Home > Creative Writing > Short Stories
Created on: January 24, 2011
For years, he had known he would have to face an enemy that no one else could defeat. It was his destiny. Darien had no idea what this enemy looked like, nor where or when they would meet. All he had been told by the Elder was that he would know him when he saw him.
His parents, who had immigrated from a small village in Japan just after they had married, had taken their young son to the Elder for his reading, as had every child in their neighbourhood. The Elder was revered for seeing the futures of so many, and none dared attempt to change their fates. Whatever would be, would be.
And so Darien trained nearly every day at the dojo. It wasn’t that he believed he had some great destiny to face some fearsome enemy, but he did believe in being prepared. A healthy body and a healthy mind were his real goals.
He couldn’t tell his parents that, of course. They’d likely just scold him in hushed, angry tones that the Elder knew what he was saying and that he couldn’t escape his fate.
Not that any of that mattered to him. While he ran through routines, he thought of all the future held for him. He would be eighteen soon enough, then he’d go off to university and live in the real world.
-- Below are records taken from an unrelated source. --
/-! ## Outcomes (R225, R226, R230) -/

/-- FINAL is held: the member confirms to every member. -/
def holdFinal (id : Nat) : Act := .look fun s => Act.each (findHGroup s id).toList fun g => .all [
  updHGroup id fun g => { g with state := 5 }, hdlSendAll id 4 (others g) [6#8], closeIfConfirmed id]

/-- Member i's outcome is known. The initiator sends REPAIR at the first that did not apply, FINAL when all applied. -/
def takeOutcome (id i : Nat) (o : Nat × Nat) : Act := .all [
  updHGroup id fun g =>
    let x := putHeard i (fun h => { h with outcome := some o, old := h.old || decide (o.1 = 2) || decide (o.1 = 4) }) g
    { x with bad := x.bad.or (if o.1 = 2 ∨ o.1 = 3 then some (i, o.2) else none) },
  .look fun s => Act.each ((findHGroup s id).toList.filter fun g => decide (g.index = 0) && !g.final) fun g =>
    let t := gridAfter s (1000 * g.lat + 20000)
    if (o.1 = 2 ∨ o.1 = 3) ∧ g.repair = none then .all [
      updHGroup id fun g => { g with repair := some t }, hdlSendAll id 8 (others g) (natBe 8 t), event A.hdlEvt 2 395, scheduleRevert id t]
    else Act.when (((List.range g.members.length).all fun j => (heardOf g j).outcome.map (·.1) == some 1) && decide (g.state = 4) &&
        decide (0 < dueIn s (g.time + perMs * g.w) (1000 * g.lat))) (.all [
      updHGroup id fun g => { g with final := true }, hdlSendAll id 6 (others g) [], holdFinal id])]

/-- The member sends an outcome of its own to every member. -/
def sendOutcome (id : Nat) (o : Nat × Nat) : Act := .look fun s => Act.each (findHGroup s id).toList fun g => .all [
  updHGroup id fun g => { g with
    outcome := some o, heard := g.heard.map fun h => (h.1, { h.2 with outcomeAcked := false }) },
  hdlSendAll id 5 (others g) (outcomeBody o), takeOutcome id g.index o]

/-! ## What the pipeline did to a group's commit -/

/-- SPLIT is raised once, and the members that it names are kept. -/
def raiseSplit (g : Group_) (missing : List Nat) : Act := .look fun s => .all [
  updHGroup g.id fun g => { g with split := true, missing := missing }, event A.hdlEvt 5 398,
  pushEvent { code := 0xF007, source := 4, object := g.id, time := nowNs s, connTag := 0, tenant := g.owner, detail := 0 }]
/-- At T + 2W without an OUTCOME of some member (R232). -/
def checkSplit (s : State) (g : Group_) : Act :=
  let l := (others g).filter fun i => (heardOf g i).outcome.isNone
  Act.when (!g.split && dueBy s (g.time + 2 * perMs * g.w) 0 && !l.isEmpty) (raiseSplit g l)

/-- Bring group id up to date with its commit: applied, failing, gone before its strobes, or reverted (R224, R225, R229). -/
def followGroup (id : Nat) : Act := .look fun s => Act.each (findHGroup s id).toList fun g =>
  let stage := (s.pipe.cur.filter fun c => c.group == some id).map (·.stage)
  let back := decide (stage = some .reverting) || decide (stage = some .revArmed) || decide (stage = some .revSettling)
  if g.go ∧ stage = some .applied ∧ !g.applied ∧ !g.leaving then .all [
    updHGroup id fun g => { g with applied := true, state := shown g 4 }, sendOutcome id (1, 0)]
  else if g.go && back && !g.leaving && g.outcome.isNone then sendOutcome id (3, St.settleFailed)
  else match g.fail with
    | none => .done
    | some st =>
      if g.ended || !g.checked then .done
      else if g.outcome.isNone && !g.leaving then .all [
        updHGroup id fun g => { g with ended := true, state := shown g 10 }, sendOutcome id (2, st)]
      else .all [
        updHGroup id fun g => { g with ended := true, state := shown g 10 }, event A.hdlEvt 3 396,
        sendOutcome id (4, if g.leaving then St.huddleReverted else st),
        Act.when g.leaving (.all [.look fun s => checkSplit s g, closeGroup id false])]

def hdlFollow : Act := .look fun s => Act.when (!s.hdl.slots.isEmpty) (.all [Act.each (openGroups s) fun g => followGroup g.id, showHdl])

/-- A command that moves commits on, and what the groups make of it. -/
def execStagingDeadline (s : State) : Host.Outcome State Fault Refusal := (Act.all [stagingDeadlineAct, hdlFollow]).next s
def execTransitStrobe (s : State) : Host.Outcome State Fault Refusal := (Act.all [transitStrobeAct, hdlFollow]).next s
def execSettleResolved (s : State) : Host.Outcome State Fault Refusal := (Act.all [settleResolvedAct, hdlFollow]).next s
def execSettleDeadline (s : State) : Host.Outcome State Fault Refusal := (Act.all [settleDeadlineAct, hdlFollow]).next s
def execLightStrobe (s : State) : Host.Outcome State Fault Refusal := (Act.all [lightStrobeAct, hdlFollow]).next s
def execRevertLightStrobe (s : State) : Host.Outcome State Fault Refusal := (Act.all [revertLightStrobeAct, hdlFollow]).next s
/-- LANE_FRAME_START (R267, R272): it comes when the frame before is over. A step at the boundary renews the gates, and can end an armed commit of a
group. -/
def execLaneFrameStart (sub : Fin 8) (samples : List RawSample) (s : State) : Host.Outcome State Fault Refusal :=
  (Act.whenS (fun s => frameOver s sub) (.look fun s => .all [
    laneFrameStartAct sub samples, Act.when (schedulerRuns s && s.tim.stepPend.isSome) stepGates, hdlFollow])).next s

/-! ## Hearing members (R220, R227-R229) -/

/-- An ACK to the sender of a message. -/
def ackTo (h : HdlHead) (id state index msg : Nat) : Act :=
  hdlSendTo id h.time.toNat index state 4 h.src (natBe 1 msg)

/-- The answer for a group without an open slot: the recorded state, or UNKNOWN (R220). -/
def answerClosed (h : HdlHead) (msg : Nat) : Act := .look fun s =>
  let id := h.group.toNat
  ackTo h id (((closedRec s id).map (·.state)).getD 15) (((closedRec s id).map (·.index)).getD 0) msg

/-- Change a closed group that still waits for answers; it ends when none is missing, and its outputs reopen when every member holds A. -/
def updTail (id : Nat) (f : Group_ → Group_) : Act := .look fun s =>
  let l := s.hdl.tails.map fun g => if g.id = id then (let x := f g; if allOld x then { x with outs := [] } else x) else g
  .all [updHdl fun h => { h with tails := l.filter tailOpen },
    refreshOuts ((s.hdl.tails.filter fun g => decide (g.id = id)).flatMap (·.outs))]

/-- The member that sent a message: SENDER, where SRC is its address. One that reports UNKNOWN has lost its index with its record, and its
address names it (R228; DEDUCED, log entry 129). -/
def senderOf (h : HdlHead) (g : Group_) : Option Nat :=
  if h.state.val = 15 then g.members.findIdx? (· == h.src.val)
  else if g.members[h.sender.val]? = some h.src.val then some h.sender.val else none

/-- What the state in a message's header says of its sender, member i. -/
def hearState (h : HdlHead) (i : Nat) (g : Group_) : Group_ :=
  let st := h.state.val
  let x := putHeard i (fun y => { y with state := st, old := y.old || decide (st = 9) || decide (st = 15) }) g
  if st = 8 then { x with heard := (others x).foldl (fun m i => smod (fun _ => {}) m i fun y => { y with confirmed := true }) x.heard } else x

/-- A message arrives: what it says of its sender is kept; `f` adds what its body says. For an open group `go` follows; a group
without a slot is answered. An inconsistent message is dropped and counted. -/
def hearMsg (h : HdlHead) (msg : Nat) (reply : Bool) (f : Heard → Heard) (go : Group_ → Act) : Act := .whenS supvRuns (.look fun s =>
  let id := h.group.toNat
  match findHGroup s id with
  | none => .all [
      updTail id fun g => match senderOf h g with
        | some i => putHeard i f (hearState h i g)
        | none => g,
      Act.when reply (answerClosed h msg)]
  | some g =>
    let i := if g.members.isEmpty then some h.sender.val else senderOf h g
    if g.time ≠ h.time.toNat ∨ i.isNone then
      updHdl fun x => { x with dropped := x.dropped + 1 }
    else .all [
      updHGroup id fun g => putHeard (i.getD 0) f (hearState h (i.getD 0) g),
      Act.when (h.state.val = 6 ∨ h.state.val = 9) (revertSoon id),
      closeIfConfirmed id,
      .look fun s => (match findHGroup s id with
        | some g => go g
        | none => Act.when reply (answerClosed h msg)),
      followGroup id, showHdl])

/-- An ACK with the member's own state, as it then stands. -/
def ackOpen (h : HdlHead) (msg : Nat) : Act := .look fun s => match findHGroup s h.group.toNat with
  | some g => ackTo h g.id g.state g.index msg
  | none => answerClosed h msg

/-! ## Voting (R221, R222) -/

/-- Parameters of Table HD-4. -/
def hdlParamsOk (g w lat rtx : Nat) : Bool := within 2 100 g && within 1 1000 w && within 1 1000 lat && decide (20 * lat ≤ 1000 * w) && within 2 lat rtx

/-- The party whose request a member's change set is, for what it may do to others' connections: at the initiator the command's, elsewhere
the one tenant that the set names (DESIGN CHOICE, log entry 37). -/
def groupOwner (s : State) (g : Group_) : Nat :=
  if g.tag.isSome then g.owner else match changeParties s (ownChanges g) with
    | [p] => p
    | _ => 64

/-- Another open group that voted YES holds T. -/
def timeHeld (s : State) (g : Group_) : Bool :=
  (openGroups s).any fun x => decide (x.id ≠ g.id) && x.voted == some 0 && decide (x.time = g.time)

/-- The member's change set as a batch of its own, with what the search met. -/
def voteCommit (s : State) (g : Group_) (ans : RouteAnswer) : Commit :=
  makeCommit s (baseMap s) [({ id := 0, by_ := .group g.id, owner := groupOwner s g, ask := .changes (ownChanges g), time := some g.time }, ans)]
    g.time (some g.id)

/-- What the member votes: 0 for YES, else the first check that fails, in the order of R221. -/
def voteOf (s : State) (g : Group_) (ans : RouteAnswer) : Nat :=
  let l := ownChanges g
  let p := groupOwner s g
  let old := (baseMap s).conns.map (·.conn)
  let a := askConns s p (.changes l) old
  let c := voteCommit s g ans
  let st := ((c.reqs.head?).map (·.status)).getD 0
  if !hdlParamsOk g.g g.w g.lat g.rtx then St.huddleParamInvalid
  else if !timeSync s then St.huddleTimeUnsync
  else if g.tStatus ≠ 0 then g.tStatus
  else if timeHeld s g then St.huddleTBusy
  else if timeNear s g.time then St.commitTConflict
  else if ((g.sets[0]?).getD []).any fun e => decide (cut e.toNat 33 32 ≠ 0) && !(changeOf e.toNat).del then St.mapInvalid
  else if partyStatus s l ≠ 0 then partyStatus s l
  else if a.status ≠ 0 then a.status
  else if (changeParties s l).any fun q => !quotaOk s q old a.conns then St.rightMissing
  else if st ≠ 0 then st
  else if (changedElems s c.mapB c.gated).any fun n => elemStuck s n || !elemSlp s n then St.commitNotStaged else 0

/-- The initiator's abort: told to every member, and its own group closes (R223). -/
def abortGroup (id result : Nat) (bad : Nat × Nat) : Act := .look fun s => Act.each (findHGroup s id).toList fun g => .all [
  updHGroup id fun g => { g with decide_ := some false, result := result, bad := some bad },
  hdlSendAll id 3 (others g) (decideBody false), closeGroup id false]

/-- The initiator holds a new vote: an abort at the first NO; a commit once all are YES, by T - G - HDL_LAT. -/
def tally (id : Nat) : Act := .look fun s => Act.each ((findHGroup s id).toList.filter fun g => decide (g.index = 0) && g.decide_.isNone) fun g =>
  let votes := (List.range g.members.length).map fun i => (heardOf g i).vote
  match votes.findIdx? fun v => v.any (· ≠ 0) with
  | some i => abortGroup id St.huddleVoteNo (i, ((heardOf g i).vote).getD 0)
  | none => Act.when (votes.all (·.isSome) && decide (0 ≤ dueIn s g.time (1000 * (g.g + g.lat)))) (.all [
      updHGroup id fun g => { g with decide_ := some true }, hdlSendAll id 3 (others g) (decideBody true)])

/-- The vote would be ROUTE_BLOCKED, where R21 assures a route: the search has not ended. -/
def voteOwed (s : State) (g : Group_) (ans : RouteAnswer) : Bool :=
  decide (voteOf s g ans = St.routeBlocked) && (voteCommit s g ans).reqs.any (·.owed)

/-- HUDDLE_VOTE_SEND: the vote of the group in a slot, with what the route search found. The initiator holds its own. -/
def execHuddleVoteSend (slot : Fin 64) (ans : RouteAnswer) (s : State) : Host.Outcome State Fault Refusal :=
  (Act.whenS supvRuns (.look fun s => Act.each ((slotGroup s slot).toList.filter fun g => decide (g.state = 1) && g.ready && g.voted.isNone && !voteOwed s g ans) fun g =>
    let v := voteOf s g ans
    .all [
      updHGroup g.id fun g => { putHeard g.index (fun h => { h with vote := some v }) g with voted := some v, state := if v = 0 then 2 else 1 },
      Act.when (decide (v = 0)) (addReq (.group g.id) (groupOwner s g) (.changes (ownChanges g)) (some g.time)),
      Act.when (decide (g.index ≠ 0)) (hdlSendAll g.id 2 [0] (voteBody v)),
      if v ≠ 0 ∧ g.index ≠ 0 then closeGroup g.id false else tally g.id,
      showHdl])).next s

/-- A slot is refused to a PREPARE (R221, R236). -/
def refuseSlot (h : HdlHead) (index : Nat) : Act := .all [
  event A.hdlEvt 1 394,
  hdlSendTo h.group.toNat h.time.toNat index 9 2 h.src (voteBody St.huddleNoSlot),
  updHdl fun x => { x with closed := x.closed.drop (x.closed.length - 4095) ++ [{ id := h.group.toNat, state := 9, owner := 64, index := index }] }]

/-- A fragment joins its group. -/
def takeFrag (s : State) (h : HdlHead) (f : PrepFrag) (g : Group_) : Group_ := match f with
  | .params n gg w lat rtx e crc m =>
    { g with fragCount := n, g := gg.toNat, w := w.toNat, lat := lat.toNat, rtx := rtx.toNat, entries := e.toNat, crc := crc,
             members := m.map (·.val), index := (m.findIdx? fun a => decide (a.val = ownAddr s)).getD 0 }
  | .entries i n l => { g with id := h.group.toNat, fragCount := n, frags := sset (fun _ => []) g.frags i l }

/-- All fragments are there: the entries match, or all are awaited again (R221). -/
def checkFrags (id : Nat) : Act := .look fun s => Act.each ((findHGroup s id).toList.filter fun g => !g.ready && !g.members.isEmpty) fun g =>
  let l := (List.range (g.fragCount - 1)).flatMap fun k => sget (fun _ => []) g.frags (k + 1)
  let have_ := (List.range (g.fragCount - 1)).all fun k => !(sget (fun _ => []) g.frags (k + 1)).isEmpty
  if !have_ then .done
  else if l.length ≠ g.entries ∨ crc32c (entryBytes l) ≠ g.crc then updHGroup id fun g => { g with frags := [], members := [] }
  else updHGroup id fun x => { x with
    ready := true, sets := [l], frags := [], resendAt := nowNs s + 1000 * g.rtx,
    tStatus := if timeHeld s g then St.huddleTBusy else timeStatus s g.time (leadNs s + 40000) St.commitTNear }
He’d leave all the ghost stories and superstitions to his parents and their friends.
Upstairs, in a large room above the training area of the dojo, the Elder sat meditating over a cup of very hot sencha. The boy called Darien had an enemy to face soon, he knew. Near his eighteenth birthday. What form that foe would assume, even the Elder did not know. But the battle would be one for honour, not for glory. Darien didn’t put much faith in the old ways, the Elder knew, but he trained his body and his mind to prepare himself for a battle he didn’t really expect to fight.
The Elder smiled as he stroked his long white beard. Yes, Darien would be ready when the time came; he would know what to do. Of that, he had no doubt.
Several weeks later, Darien was walking home from dinner with his friends. They’d had an early birthday celebration to congratulate him on receiving a scholarship to the university.
He must have been distracted in his elation, for he seemed to have taken a wrong turn and was now in a strange alley. The light was muted and grey here, unlike the bright colours of his neighbourhood. How had he wound up somewhere he didn’t recognise? He could not even hear the normal bustling sounds of the market place.